Rectifier diodes of medium and high power. Diodes reference book. Rectifier types and technical parameters

The main purpose of rectifier diodes is voltage conversion. But this is not the only field of application for these semiconductor elements. They are installed in the switching and control circuits, used in cascade generators, etc. Novice radio amateurs will be interested to know how these semiconductor elements are arranged, as well as their principle of operation. Let's start with general characteristics.

Device and design features

The main structural element is a semiconductor. This is a silicon or germanium crystal plate, which has two regions of p and n conductivity. Because of this design feature, it was named flat.

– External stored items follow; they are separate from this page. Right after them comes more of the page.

-- ==== Sys2Proof/Machine/Hetos.lean ====
section
/-! DEFINITION. The Hetos path shared by every packet (15_hetos_packets.md): header checks, permission, dry runs, counters,
replies, and the exchange a packet stands in. -/

namespace Sys2Proof.Machine
open Sys2Proof

/-! ### Completions of commands -/

/-- Success. -/
def stOk : NvStatus := {}
/-- A generic command status. -/
def stGen (sc : Nat) (dnr : Bool) : NvStatus := { sct := 0, sc, dnr }
/-- A command-specific status. -/
def stCmd (sc : Nat) : NvStatus := { sct := 1, sc, dnr := true }
/-- Internal Error. -/
def stInternal : NvStatus := stGen 0x06 false
/-- Invalid Field in Command. -/
def stInvalidField : NvStatus := stGen 0x02 true
/-- Invalid Command Opcode. -/
def stInvalidOpcode : NvStatus := stGen 0x01 true

/-- One entry more in a completion queue: the tail moves on, the phase tag turns at the wrap. -/
def CompQueue.post (c : CompQueue) : CompQueue :=
  if c.tail + 1 < c.size then { c with tail := c.tail + 1 } else { c with tail := 0, phase := !c.phase }

/-- The completion queue cannot take an entry. -/
def CompQueue.full (c : CompQueue) : Bool := decide (0 < c.size ∧ (c.tail + 1) % c.size = c.head)

/-- A partner's violation at a function or interface (R467, R468): the first of each power-on hour is recorded in full, the
others are counted for the summary. -/
def State.violated (s : State) (v : Violation) (f : Nat) (level index reg : Nat) (value : Word) (words : List Word) : State :=
  let same := fun (x : Violation × Nat × Nat) => x.1 == v && x.2.1 == f
  if s.host.violations.any same then
    s.modHost fun h => { h with violations := h.violations.map fun x => if same x then (x.1, x.2.1, x.2.2 + 1) else x }
  else (s.modHost fun h => { h with violations := h.violations ++ [(v, f, 0)] }).violation 0x0D level index reg value words

/-- A status that says a command failed a standard check (R467): not one of media, of a transfer, of an abort or of an operation in
progress. -/
def NvStatus.check (st : NvStatus) : Bool :=
  decide (st.sct = 1) || (decide (st.sct = 0) && !([0x00, 0x04, 0x06, 0x07, 0x08, 0x1D, 0x84].contains st.sc))

/-- A completion entry posted in its queue, with its interrupt; a command that failed a standard check is counted (R467). -/
def State.post (s : State) (c : Completion) : State :=
  let f := s.host.fns[c.fn]
  let irq := (f.cqs.find? fun q => q.id == c.cq).filter (·.irqEn)
  let s := s.modFn c.fn fun x => { x with cqs := x.cqs.map fun q => if q.id = c.cq then q.post else q }
  let s := if c.status.check then
      let s := s.modFn c.fn fun x => { x with cmdErrCnt := satAdd 16 x.cmdErrCnt 1 }
      s.violated .cmdErr c.fn.val 7 c.fn.val (0x60114 + 0x20 * c.fn.val)
        (mkw [bf 31 16 s.host.fns[c.fn].cmdErrCnt, bf 15 0 s.host.fns[c.fn].cmbPoisCnt])
        [mkw [bf 31 16 c.sq, bf 15 0 c.cid.toNat], mkw [bf 10 8 c.status.sct, bf 7 0 c.status.sc, bb 14 c.status.dnr], 0, 0]
    else s
  s.modOut fun o =>
    { o with
      completions := c :: o.completions
      irqs := match irq with
        | some q => (c.fn, q.vector) :: o.irqs
        | none => o.irqs }

/-- Completion of an admin command. -/
def State.postAdmin (s : State) (f : Fn) (cid : BitVec 16) (st : NvStatus) (dw0 : Word) (words : List Word) : State :=
  s.post { fn := f, sq := 0, cq := 0, cid := cid, status := st, dw0 := dw0
           sqHead := ((s.host.fns[f].sqs.find? fun q => q.id == 0).map (·.head)).getD 0, words := words }

/-- Bits 31:17 of a completion's last word: its status. -/
def NvStatus.word (x : NvStatus) : Word := mkw [bb 31 x.dnr, bf 27 25 x.sct, bf 24 17 x.sc]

In the manufacture of a semiconductor, the crystal is processed as follows: to obtain a p-type surface, it is treated with molten phosphorus, and p-type - with boron, indium or aluminum. In the course of heat treatment, diffusion of these materials and crystal occurs. The result is a region with a pn junction between two surfaces with different electrical conductivity. The semiconductor obtained in this way is installed in the housing. This protects the crystal from extraneous factors and promotes heat dissipation.

Legend:

A - the output of the cathode.
B - crystal holder (welded to the body).
C - n-type crystal.
D - p-type crystal.
E - wire leading to the anode lead.
F - insulator.
G - body.
H - anode lead.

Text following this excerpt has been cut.